Трава под ногами румына скользила. Весело насвистывая («Во ржи, что так была густа…»), он вылез на откос, встряхнулся, деловито пристроился под сумеречной сосной. В каких-то двух метрах от меня поблескивала влажная кожа. «Мы с ним физически очень точно подходили друг к другу». Куртизанка-партизанка так считала…

Румын щедро поливал сосну.

Он не оглядывался. Он знал, этот мир принадлежит ему.

Он прекрасно знал, что его боятся, что каждое его движение нагоняет на людей ужас. Наверное, из страха, пронзившего меня, а вовсе не из-за какой-то там моей смелости или решительности, я решительно приткнул острие багра к позвонкам между лопаток румына. Меня как током ударило.

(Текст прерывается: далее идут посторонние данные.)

/-- One stage of a group; `n` is its number, `draw` gives a lane's draw at a drawing stage. Of several elements of a group
with an event at one stage, the one of the lowest column comes first (R245, R251; DESIGN CHOICE, log entry 120). -/
def runStage (s : State) (c : Nat) (ch : Chain) (r j : Nat) (draw : Nat → Nat → Nat) (g : WGroup) (n : Nat) (st : Stage) : WGroup :=
  let d := g.drawn
  let g := if stageDraws st then { g with drawn := d + 1 } else g
  if st.ty = 8 then redStage ch st n r j g
  else if st.ty = 10 then { g with writes := g.writes ++ writeOf ch st r j g, conv := none }
  else if st.ty = 9 then
    let v := convertGroup st (g.lanes.map fun l => f32Dec l.x) (g.lanes.map fun l => if stageDraws st then draw d (l.j % 64) else 0)
    { g with conv := some (v.1, v.2.1), flags := g.flags.or v.2.2 }
  else
    g.lanes.foldl
      (fun g l =>
        let a := stageOperand s c ch st.ka st.opa r l.j
        let b := stageOperand s c ch st.kb st.opb r l.j
        let x := stageFn st l.x a.1 b.1 (if st.ty = 7 then draw d (l.j % 64) else 0)
        let uses := stageUses st.ty
        let opNan := (uses.1 && st.ty != 7 && isNan a.1) || (uses.2 && isNan b.1)
        let hit := isNan x && !isNan l.x && !l.ev
        let e : NanSrc := { cause := if opNan then 9 else 10, term := if ch.cvt then 0 else n, row := r, col := l.j }
        { g with
          lanes := g.lanes ++ [{ l with x := x, ev := l.ev || hit }]
          flags := (g.flags.or a.2).or b.2
          events := if hit then g.events ++ [e] else g.events })
      { g with lanes := [] }

/-- A group of a chain run through its stages on the state as it stands. Of several NaN elements of X that it reads, the one
of the lowest column comes first (R245, R251; DESIGN CHOICE, log entry 120). -/
def runGroup (s : State) (c : Nat) (ch : Chain) (q : Nat) (part : Map Word) (draw : Nat → Nat → Nat) : WGroup :=
  let gpr := ceilDiv ch.cols 64
  let r := q / gpr
  let j := 64 * (q % gpr)
  let n := min 64 (ch.cols - j)
  let xs := (List.range n).map fun i => (j + i, readElem s c ch.x ch.xscl ch.cols r (j + i))
  let g : WGroup :=
    { lanes := xs.map fun x => { j := x.1, x := x.2.1, ev := isNan x.2.1 }
      flags := xs.foldl (fun f x => f.or x.2.2) {}
      events := (xs.filter fun x => isNan x.2.1).map fun x => { cause := 8, term := 0, row := r, col := x.1 }
      part := part }
  (ch.stages.zip (List.range ch.stages.length)).foldl (fun g x => runStage s c ch r j draw g x.2 x.1) g

/-- A group's write to accumulator memory or the operand cache performed. -/
def wheyPut (s : State) (c : Nat) (w : WWrite) : State :=
  match w with
  | .bytes .. => s
  | .elems 1 el vs => modCore s c fun k => let p := putElems k.accMem k.accBad el vs; { k with accMem := p.1, accBad := p.2 }
  | .elems _ el vs => modCore s c fun k => let p := putElems k.oc k.ocBad el vs; { k with oc := p.1, ocBad := p.2 }

/-! ### Running a chain (R231, R238, R241 to R243) -/

/-- Groups of a chain (R211). -/
def groupTotal (ch : Chain) : Nat := ch.rows * ceilDiv ch.cols 64

/-- All culture counters moved by n. -/
def bumpCtr (m : Map Dword) (n : Int) : Map Dword :=
  (List.range 64).foldl (fun m l => mset m 0 l (mget m 0 l + BitVec.ofInt 64 n)) m

/-- The counters of the chain's draws moved by n: the live ones, or those of a replay (R238, R459). -/
def moveDraws (w : Whey) (replay : Bool) (n : Int) : Whey :=
  if replay then { w with rctr := bumpCtr w.rctr n } else { w with ctr := bumpCtr w.ctr n }

/-- The draw of a lane for group q of a chain at drawing stage d (R237, R238). -/
def drawOf (w : Whey) (r : WheyRun) (q d l : Nat) : Nat :=
  cultDraw (if r.e.replay then w.rseed else w.seed) l (mget r.ctr0 0 l + BitVec.ofNat 64 (q * drawCount r.e.chain + d))

/-- The whey run of a core changed. -/
def modWhey (s : State) (c : Nat) (f : Whey → Whey) : State := modCore s c fun k => { k with whey := f k.whey }

/-- The place of the chain that began last, whose groups enter next. -/
def lastChain (w : Whey) : Nat := w.runs.length - 1

/-- The place of the oldest chain with a group that has entered and is not written. -/
def oldestChain (w : Whey) : Nat := (w.runs.findIdx? fun r => decide (r.written < r.entered)).getD 0

/-- The chain at a place replaced. -/
def setChain (w : Whey) (i : Nat) (r : WheyRun) : Whey := { w with runs := lset w.runs i r }

/-- Whether a queued chain may begin: every group of the chain before it has entered, and no culture write that it is to
draw after waits (R231, R239). A region in common that the chain before writes holds its groups back (R230). -/
def chainMayBegin (w : Whey) (e : WheyEntry) : Bool :=
  (match w.runs[lastChain w]? with | some r => r.entered == groupTotal r.e.chain && r.dead.isNone | none => true) &&
    (drawCount e.chain == 0 || w.writes.all fun x => decide (e.n < x.after))
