-- ==== Sys2Proof/Machine/Remote.lean ====
section
/-! DEFINITION. Requests and responses of other modules at this module's memory (R30, R321, R322, R340,
R354, R365, R366). -/

namespace Sys2Proof.Machine

/-! ### The membership test (R354) -/

/-- Whether a node belongs to the membership of the current job: a member, the spare behind a member's
alias, or an idle spare. -/
def isMember (s : State) (n : Nat) : Bool :=
  s.obj.members.any (fun m => m.1 == n || physNode s m.1 == n) || s.turn.spares.contains n

/-- Whether a request passes the membership test: control packets from any node. -/
def admitted (s : State) (k : Packet) : Bool :=
  k.tc == 2 || (isMember s k.src && (match s.obj.job with | some j => j.1 == k.job | none => false))

/-! ### Requests at the target -/

/-- The head of a virtual channel, where it is for this module. -/
def homeHead (s : State) (p vc : Nat) : Option Packet :=
  match vcHead s p vc with
  | some i => if isTransit s i.pkt then none else some i.pkt
  | none => none

/-- Two packets of one core (or ladle, or hub agent) of one node in one class (R322). -/
def sameFlow (a b : Packet) : Bool := a.src == b.src && a.agent == b.agent && a.tc == b.tc

/-- Writes and atomics of the same flow that wait in other buffers of this module (R322). -/
def earlierWrites (s : State) (p vc : Nat) (k : Packet) : List Packet :=
  s.ports.flatMap fun kv =>
    (kv.2.ingress.filter fun i =>
      (kv.1 != p || i.vc != vc) && sameFlow i.pkt k && !isTransit s i.pkt && (i.pkt.opc == 1 || i.pkt.opc == 4)).map (·.pkt)

/-- Whether a request waits behind a release of its flow that is held here (R317, R322). -/
def behindHeld (s : State) (k : Packet) : Bool := s.fab.held.any fun h => sameFlow h.1 k && !h.2.contains k

/-- An ERROR_RSP with a status (R340, R365). -/
def respondErr (s : State) (k : Packet) (st : Status) : State := respond s k 7 st.aux []

/-- A request from outside the membership: counted, and answered with ADDRESS_FAULT (R354). -/
def refuseReq (s : State) (k : Packet) : State := respondErr (modFab s fun f => { f with refused := f.refused + 1 }) k .addressFault

/-- Address of the three blocks of a packet (R340). -/
def blockBase (k : Packet) : Nat := k.addr / 64 * 64

/-- Mask and data of a WRITE: the bytes that it writes, block by block, as offset and run (R337, R340). -/
def maskBytes (k : Packet) : List (Nat × Byte) :=
  let mask := leVal (sliceB k.body 0 24)
  ((List.range 192).filter fun i => bitOf mask i).map fun i => (i, k.body.getD (24 + i) 0)

/-- The blocks of a WRITE that it touches. -/
def maskBlocks (k : Packet) : List Nat :=
  (List.range 3).filter fun b => (maskBytes k).any fun x => x.1 / 64 == b

/-- What a request for some blocks of memory meets (R30, R287). -/
def blocksCheck (s : State) (k : Packet) (bs : List Nat) : Option Status :=
  bs.findSome? fun b => memCheck s (blockBase k + 64 * b) 64

/-- Masked bytes written at memory: those of one block as one write of its runs (R280, R307). -/
def putMasked (s : State) (base : Nat) : List (Nat × Byte) → State
  | [] => s
  | x :: xs =>
    let s := putMasked s base xs
    { s with mem := mset s.mem 0 (base + x.1) x.2 }

/-- Whether a masked write covers a unit of poison whole. -/
def coversUnit (base : Nat) (ws : List (Nat × Byte)) (u : Nat) : Bool :=
  (List.range (unitSize u)).all fun i => ws.any fun w => base + w.1 == u + i

/-- A WRITE performed at memory: bytes, poison, tile tags and dirty bitmaps (R280, R296, R340). -/
def performWrite (s : State) (k : Packet) : State :=
  let base := blockBase k
  let ws := maskBytes k
  let s := ws.foldl (fun s w => dropTags s (base + w.1) 1) s
  let s := putMasked { s with bad := s.bad.filter fun u => !coversUnit base ws u } base ws
  if fld s.turn.tblCnt.toNat 8 0 = 0 then s
  else (maskBlocks k).foldl (fun s b => markDirty s (granulesOf s (base + 64 * b) 64)) s

/-- A WRITE of some of its blocks only: the mask of the others cleared. -/
def onlyBlocks (k : Packet) (bs : List Nat) : Packet :=
  let mask := leVal (sliceB k.body 0 24)
  { k with body := leBytes 24 ((List.range 192).foldl (fun m i => if bitOf mask i && bs.contains (i / 64) then m + 2 ^ i else m) 0) ++
      k.body.drop 24 }

/-- The blocks of a WRITE that memory takes but that land later than its other blocks, which ones is free (R307). -/
def laterBlocks (s : State) (k : Packet) : List Nat :=
  let bs := maskBlocks k
  if k.opc ≠ 1 || (blocksCheck s k bs).isSome ||
      bs.any fun b => asleep s (blockBase k + 64 * b) 64 || writeHeld s (blockBase k + 64 * b) 64 then []
  else (landNow s bs).2

/-- The other blocks of a WRITE performed before its later ones. -/
def writeSome (s : State) (k : Packet) (later : List Nat) : State :=
  performWrite s (onlyBlocks k ((maskBlocks k).filter fun b => !later.contains b))

/-- The operands of an ATOMIC: operation, bytes, b and c (R203, R340). -/
def atomParts (k : Packet) : Nat × Nat × Nat × Nat :=
  let n := if k.aux % 2 = 1 then 8 else 4
  (k.aux / 2, n, leVal (sliceB k.body 24 n), leVal (sliceB k.body 32 n))

/-- The further operands of a combined FADD, in lane order (R170, log entry 10). -/
def atomMore (k : Packet) : List Nat :=
  if k.aux / 2 ≠ 1 then []
  else
    let mask := leVal (sliceB k.body 0 24)
    ((List.range 31).filter fun i => bitOf mask (16 + 4 * i)).map fun i => leVal (sliceB k.body (40 + 4 * i) 4)

/-- What a checked request does: its response, or `none` while it waits for memory (R140, R283, R429). `bad` says that the
data of its response has an uncorrectable error on the way to the port (R296). -/
def performReq (s : State) (k : Packet) (bad : Bool) : Option State :=
  let poisoned (a n : Nat) : State := respondErr (poisonMet s (badAt s a n) 0 none) k .memPoison
  match k.opc with
  | 1 =>
    let bs := maskBlocks k
    match blocksCheck s k bs with
    | some st => some (respondErr s k st)
    | none =>
      if bs.any fun b => asleep s (blockBase k + 64 * b) 64 || writeHeld s (blockBase k + 64 * b) 64 then none
      else some (respond (performWrite s k) k 6 0 [])
  | 2 =>
    let o := k.addr % 64
    if k.len = 0 || 192 < o + k.len then some (respondErr s k .descInvalid)
    else match memCheck s k.addr k.len with
      | some st => some (respondErr s k st)
      | none =>
        if asleep s k.addr k.len then none
        else if isBad s k.addr k.len then some (poisoned k.addr k.len)
        else if bad then some (respondErr s k .memPoison)
        else some (respond s k 3 0 (writeBody o (rdBytes s k.addr k.len)))
  | _ =>
    let (op, n, b, c) := atomParts k
    if 10 < op || (op = 1 && n = 8) then some (respondErr s k .descInvalid)
    else match memCheck s k.addr n with
      | some st => some (respondErr s k st)
      | none =>
        if asleep s k.addr n || writeHeld s k.addr n then none
        else if isBad s k.addr n then some (poisoned k.addr n)
        else
          let old := rdNum s k.addr n
          let s := memPutNum s k.addr n ((atomMore k).foldl (fun v b => atomNew op (8 * n) v b 0) (atomNew op (8 * n) old b c))
          some (if bad then respondErr s k .memPoison else respond s k 5 0 (writeBody 0 (leBytes 8 old)))

/-- Memory that a waiting request waits for, asked to make room: granules raised as urgent, channels woken. -/
def askMemory (s : State) (k : Packet) : State :=
  (List.range 3).foldl (fun s b => askWake (raiseUrgent s (blockBase k + 64 * b) 64) (blockBase k + 64 * b) 64) s

/-- A request of operation `opc` at the head of a virtual channel: membership first, then its own checks, the
hold of a release, and its effect (R322, R340, R354). -/
def serveReq (s : State) (p vc : Nat) (mine : Packet → Bool) : State :=
  match homeHead s p vc with
  | none => s
  | some k =>
    if !mine k || isRsp k.opc then s
    else if !admitted s k then refuseReq (takeHead s p vc) k
    else if k.opc = 0 || 9 < k.opc then respondErr (takeHead s p vc) k .descInvalid
    else if k.tc = 2 then respondErr (takeHead s p vc) k .addressFault
    else if behindHeld s k then s
    else
      let before := earlierWrites s p vc k
      if k.rel && !before.isEmpty then
        modFab (takeHead s p vc) fun f => { f with held := f.held ++ [(k, before)] }
      else if laterBlocks s k ≠ [] then
        putHead (writeSome (drawn s) k (laterBlocks s k)) p vc (onlyBlocks k (laterBlocks s k))
      else match performReq (drawn (takeHead s p vc)) k ((portOf s p).upset.contains vc) with
        | some t => modPort t p fun q => { q with upset := kdel q.upset vc }
        | none => askMemory s k

/-- WRITE (R340); a request with a reserved OPC is answered here too. -/
def execWrite (p vc : Nat) (s : State) : Res := onHub s <|
  onUnit 12 p (.next (serveReq s p vc fun k => k.opc == 1 || k.opc == 0 || decide (9 < k.opc)))

/-- READ_REQ (R340). -/
def execReadReq (p vc : Nat) (s : State) : Res := onHub s <| onUnit 12 p (.next (serveReq s p vc fun k => k.opc == 2))

/-- ATOMIC (R168, R340). -/
def execAtomic (p vc : Nat) (s : State) : Res := onHub s <| onUnit 12 p (.next (serveReq s p vc fun k => k.opc == 4))

/-- REMOTE_RELEASE_PERFORM (R322): release `k` of those held here, once the requests before it are performed. -/
def execRemoteReleasePerform (k : Nat) (s : State) : Res := onHub s <|
  .next (
    match s.fab.held[k]? with
    | none => s
    | some (r, before) =>
      let waiting := s.ports.any fun kv => kv.2.ingress.any fun i => before.contains i.pkt
      if waiting then s
      else if laterBlocks s r ≠ [] then
        modFab (writeSome (drawn s) r (laterBlocks s r)) fun f =>
          { f with held := lset f.held k (onlyBlocks r (laterBlocks s r), before) }
      else match performReq (drawn <| modFab s fun f => { f with held := f.held.erase (r, before) }) r false with
        | some t => t
        | none => askMemory s r)

/-! ### Responses (R321, R340, R365, R366) -/

/-- The tag of a response that is outstanding. -/
def liveTag (s : State) (tag : Nat) : Option TagRec :=
  match mget? s.fab.tags tag with
  | some r => if r.quar.isNone then some r else none
  | none => none

/-- A response at the head of a virtual channel handed to its agent; one without an outstanding tag is
discarded and counted (R366), so is one to a MAILBOX packet. `take` gets the state with the response taken and its tag freed; a state built on
`s` itself leaves the response where it is. -/
def serveRsp (s : State) (p vc opc : Nat) (take : State → TagRec → Packet → State) : State :=
  match homeHead s p vc with
  | none => s
  | some k =>
    if k.opc ≠ opc then s
    else match liveTag s k.tag with
      | none => countStale (takeHead s p vc)
      | some r => take (freeTag (takeHead s p vc) k.tag) r k

/-- Data byte i of a READ_RSP or ATOMIC_RSP. -/
def rspBytes (k : Packet) (start n : Nat) : Bytes := sliceB k.body (24 + start) n

/-- A load's lanes that a response covers take their values; a whole line is put into the L1 (R292, R293). -/
def takeLoad (s : State) (c n : Nat) (lanes : List Nat) (line : Option Nat) (k : Packet) : State :=
  let base := blockBase k
  let s := modAcc s c n fun a =>
    { a with
      due := a.due - 1
      lanes := a.lanes.map fun o =>
        if lanes.contains o.lane then
          { o with got := some (leVal (rspBytes k ((remoteOf o.addr).2 - base) a.width)) } else o }
  match line with
  | none => s
  | some l =>
    match fillLine (coreOf s c) n l (rspBytes k 0 64) with
    | some d => l1Fill s c l d
    | none => s

/-- READ_RSP (R340): data to a thread load or a ladle. -/
def execReadRsp (p vc : Nat) (s : State) : Res := onHub s <|
  onUnit 12 p (.next (serveRsp s p vc 3 fun t r k =>
    match r.use with
    | .load c n lanes line => takeLoad t c n lanes line k
    | .ladleRead l b =>
      match mget? t.ladles l with
      | none => t
      | some x =>
        let t := modLadle t l fun x => { x with due := kdel x.due b }
        if x.fail.isSome then t
        else match blockPlace t x.cmd b with
          | none => t
          | some (d, _, _, n) =>
            if lOp x.cmd ≠ 3 && isLocal d && (memCheck s d n).isNone && (writeHeld s d n || asleep s d n) then
              askWake (raiseUrgent s d n) d n
            else ladleTake t l b x.cmd d (rspBytes k (k.addr % 64) n)
    | _ => t))

/-- Lanes of an atomic that one response answers: those combined into its request each see the value as if
they had been performed one after another in lane order (R170, R171). -/
def atomLanes (a : Acc) (addr old first : Nat) : List LaneOp :=
  if atomCombines a.op then
    (a.lanes.foldl
      (fun (r : List LaneOp × Nat) o =>
        if o.addr = addr && o.got.isNone then
          (r.1 ++ [{ o with got := some r.2 }], atomNew a.op (8 * a.width) r.2 o.data o.alt)
        else (r.1 ++ [o], r.2)) ([], old)).1
  else a.lanes.map fun o => if o.lane = first then { o with got := some old } else o

/-- ATOMIC_RSP (R340): the old value; lanes sent one after another go on with the next one (R171). -/
def execAtomicRsp (p vc : Nat) (s : State) : Res := onHub s <|
  onUnit 12 p (.next (serveRsp s p vc 5 fun s r k =>
    match r.use with
    | .atom c n lane =>
      match (coreOf s c).acc.find? fun a => a.n == n with
      | none => s
      | some a =>
        match a.lanes.find? fun o => o.lane == lane with
        | none => s
        | some o =>
          let a := { a with lanes := atomLanes a o.addr (leVal (rspBytes k 0 a.width)) lane, due := a.due - 1 }
          match atomPkt c a o.addr with
          | some (q, next) => request (modAcc s c n fun _ => { a with due := a.due + 1 }) (.atom c n next) q
          | none => modAcc s c n fun _ => a
    | _ => s))

/-- WRITE_CPL (R321): the write of a thread, a ladle or a mirror is complete. -/
def execWriteCpl (p vc : Nat) (s : State) : Res := onHub s <|
  onUnit 12 p (.next (serveRsp s p vc 6 fun s r _ =>
    match r.use with
    | .store c n => settleAcc (modAcc s c n fun a => { a with due := a.due - 1 }) c n
    | .ladleWrite l b => modLadle s l fun x => { x with done := kput x.done b, due := kdel x.due b }
    | .mirror id => mirrorEnd s id false
    | .spare => spareEnd s
    | _ => s))

/-- A request that has not left this module taken back: it waits for a route, or for a credit of its port. So no response
to it can arrive once its tag is free again (R366; DESIGN CHOICE, log entry 131). -/
def withdraw (s : State) (tag : Nat) : State :=
  let mine (k : Packet) : Bool := k.tag == tag && k.src == ownNode s && !isRsp k.opc
  let s := modFab s fun f => { f with inj := f.inj.filter fun k => !mine k }
  { s with ports := s.ports.map fun kv => (kv.1, { kv.2 with txq := kv.2.txq.filter fun t => !mine t.pkt }) }

/-- REMOTE_TIMEOUT (R366): the tag is held back from reuse. -/
def execRemoteTimeout (tag : Nat) (s : State) : Res := onHub s <|
  .next (
    match liveTag s tag with
    | none => s
    | some r =>
      if s.fab.tmo.toNat ≤ subMod 64 (now s) r.since then
        let s := modFab (withdraw s tag) fun f => { f with tags := mput f.tags tag { r with quar := some (now s) } }
        useFail s r.use .remoteTimeout
      else s)

/-- TAG_QUARANTINE_END (R366). -/
def execTagQuarantineEnd (tag : Nat) (s : State) : Res := onHub s <|
  .next (
    match mget? s.fab.tags tag with
    | none => s
    | some r =>
      match r.quar with
      | some t => if s.fab.tmo.toNat ≤ subMod 64 (now s) t then freeTag s tag else s
      | none => s)

end Sys2Proof.Machine
end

Всем телом я почувствовал сладкую смертную судорогу, передернувшую румына. Ужас, многократно усиленный внезапностью, в долю секунды сжег все его нервные узлы. Ведь румын знал, что ему ничего не грозило. Он ведь знал, что ничего такого с ним не может случиться. «Во ржи, что так была густа…» Он прервал свист на каком-то неестественном выдохе и, теряя равновесие, обхватил сухую сосну.

«Что? Что?» – в ужасе повторял он.

Лепетал, как слабоумный, выговаривая, вышептывая каждый звук.

А из-под ржавого острия багра медленно выступала, оплывала черная кровь.

«Что? Что?» – румын был парализован. Он умирал от мертвого, от непристойного ужаса. Умирая, сползал по сосне, пока не упал коленями в мокрый мох. От него несло мочой и потом. Из-за сосен с освещенного берега видеть нас не могли, но мною двигал такой же, как у румына, смертный ужас. Я не помню, как накинул петлю на его влажные запястья.

47

Триста тысяч.

Кажется, столько обещали за поимку убийцы Аси Стрельниковой.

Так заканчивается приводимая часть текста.